Is it possible provide with OBSApi, or...how deep should I dig into the source?
Where to start?

Thanks.


----------



## Jim (Aug 21, 2013)

The current main window is almost entirely hardcoded.  You might want to wait until after the current refactor is complete before attempting this because I am fixing that issue, but currently everything is in OBS::OBS and OBS::ResizeWindow, both of which are in OBS.cpp in the main app project


----------



## ipavlik (Aug 23, 2013)

What does it mean current refactor? What capabilities would be accessible after refactoring? When it could be available?

Thanks.


----------



## Greendweller (Aug 23, 2013)

What does it mean current refactor? 
http://lmgtfy.com/?q=code+refactor

What capabilities would be accessible after refactoring?
see your first question and follow/read link.

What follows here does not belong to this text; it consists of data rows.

/-- The parked read of a core: at the home of the line that it waits for. -/
def State.loadPark (s : State) (c req : Nat) (loc : Loc) (n : Nat) : Parked where
  who := .load n
  src := c
  req := req
  loc := loc
  off := match loc with | .hbm p phys _ gpa => s.heldOff p phys gpa n | _ => 0

/-- A request of the core was refused by the full park queue of a home; later ones to that home wait (22 R323). -/
def State.refusedAt (s : State) (c h : Nat) : Bool :=
  let k := s.core c
  (k.flight.any fun f => f.st == .refused && decide (s.parkHome f.e.loc = h))
    || (k.slots.any fun e => e.2.wait == .refused h)
    || (k.mxq.any fun e => e.refused == some h) || (k.cpq.any fun e => e.refused == some h) || k.rdxRefused.any fun e => e.2 == h

/-- An access that is made again parks a mark at the home of the line of a guest physical address; none where the park queue is full. -/
def State.parkAgain (s : State) (src req p gpa : Nat) : Option State :=
  let r : Parked := { who := .again, src := src, req := req, loc := .unmapped p 0 gpa }
  if s.parkRoom (s.homeFor r) then some (s.parkAt r) else none

/-- What is under way on the message plane, the requests parked at homes with it. -/
def State.underway (s : State) : List NetItem :=
  s.net ++ s.clusters.flatMap fun e => e.2.park.filterMap fun r => match r.who with | .item x => some x | _ => none

/-! ## L1 (R229, R230) -/

/-- The portion that holds a line for a core: its own, or the owner by bits [9:7] of the address when fused. -/
def State.portion (s : State) (c ln : Nat) : Nat :=
  if (s.core c).fused then 16 * clusterOf c + ln % 8 else c

/-- A load of the core hits the line. -/
def State.l1Hit (s : State) (c ln : Nat) : Bool :=
  match Tbl.get? (s.core (s.portion c ln)).l1 ln with
  | some l => !(s.core c).fused || l.valid.contains c
  | none => false

/-- A line leaves a portion. -/
def State.l1Drop (s : State) (c ln : Nat) : State := s.modCore c fun k => { k with l1 := Tbl.del k.l1 ln }

/-- A line enters the portion that holds it for a core, or its bit is set there; a full portion gives up a line. -/
def State.l1Install (s : State) (c ln : Nat) (bs : List Byte) : State :=
  let o := s.portion c ln
  let old := Tbl.get? (s.core o).l1 ln
  let s :=
    if old.isSome || decide ((s.core o).l1.length < s.l1Lines o) then s
    else
      let (f, s) := s.nextFree
      let n := (s.core o).l1.length
      match (s.core o).l1[Config.evictPick f n % n]? with
      | some e => s.l1Drop o e.1
      | none => s
  let valid := match old with | some l => c :: l.valid.filter (· != c) | none => [c]
  s.modCore o fun k => { k with l1 := Tbl.set k.l1 ln ⟨bs, valid⟩ }

/-- An acquire at group scope or wider invalidates the core's L1 (R229 case 3, R230 case 2). -/
def State.l1Invalidate (s : State) (c : Nat) : State :=
  if (s.core c).fused then
    ((upto 8).map fun j => 16 * clusterOf c + j).foldl (fun s o =>
      s.modCore o fun k => { k with l1 := k.l1.map fun e => (e.1, { e.2 with valid := e.2.valid.filter (· != c) }) }) s
  else s.modCore c fun k => { k with l1 := [] }

/-- The acquire of a core at a scope (14 R246). -/
def State.acquire (s : State) (c : Nat) (sc : Scope) : State :=
  if sc = .core then s else s.l1Invalidate c

/-- Stored bytes in an L1 line. -/
def patchLine (ln phys : Nat) (bs : List NibByte) (data : List Byte) : List Byte :=
  data.zipIdx.map fun d =>
    bs.foldl (fun v b => if phys + b.pos = 128 * ln + d.2 then mergeNib b v else v) d.1

/-- A drained store updates the line in the issuing core's L1, if it is there (R229 case 1). -/
def State.l1Store (s : State) (c phys : Nat) (bs : List NibByte) : State :=
  ((bs.map fun b => (phys + b.pos) / 128).dedup).foldl (fun s ln =>
    s.modCore (s.portion c ln) fun k =>
      match Tbl.get? k.l1 ln with
      | some l => { k with l1 := Tbl.set k.l1 ln { l with data := patchLine ln phys bs l.data } }
      | none => k) s

/-- The line is in the L1 of the core, fetched at its home when a load misses. -/
def State.l1Fetch (s : State) (c p ln gpa : Nat) : State :=
  if s.l1Hit c ln then s
  else
    let (s, bs) := s.homeRead (some (clusterOf c)) p (128 * ln) (gpa - gpa % 128) 128
    s.l1Install c ln bs

/-- A weak load of partition memory needs the home: some line of it misses. -/
def State.weakMisses (s : State) (c phys gpa n : Nat) : Bool :=
  decide (s.l1Lines c = 0) || (linesOf phys gpa n).any fun l => !s.l1Hit c l.1

/-- A weak load of partition memory (R229): from the L1, filled as it misses; at the home when the core has no L1. -/
def State.weakRead (s : State) (c p phys gpa n : Nat) : State × List Byte :=
  if s.l1Lines c = 0 then s.homeRead (some (clusterOf c)) p phys gpa n
  else
    let s := (linesOf phys gpa n).foldl (fun s l => s.l1Fetch c p l.1 l.2) s
    (s, (upto n).map fun i =>
      let a := phys + i
      match Tbl.get? (s.core (s.portion c (a / 128))).l1 (a / 128) with
      | some l => l.data.getD (a % 128) 0
      | none => s.rdByte a)

end Machine
end Sys2Proof
end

When?   Time wil tell when Jim has time to adjust the main window.From what i understand all development first goes into making the program stable and available on more platforms. (that's  why the refactor is needed)

Cheers.


----------



## Jim (Aug 23, 2013)

Well I suppose it's quite a bit more than a refactor, but it mostly just is to clean up the code, make the code portable, make the code more readable, and to allow developers to add in their own features more easily.  Because there's so much code that is being reworked it will take some time still though, currently it's approximately one month away from the first prototype version of the refactored version, and it will probably need to undergo much testing/changes before an actual full release.  Capabilities will include things such as custom outputs and custom GUI, as well as other things.


----------



## petervm (Aug 27, 2013)

We're also looking forward to "Own UI" (we'd like to add a WebBrowser Control).
We'll be happy to help testing the new version!

thanks a lot for your efforts


----------



## jacky374 (Oct 31, 2013)

What capabilities would be accessible after refactoring? When it could be available?


----------



## dodgepong (Oct 31, 2013)

Details here: viewtopic.php?f=21&t=7736

And the README is informative, too.


----------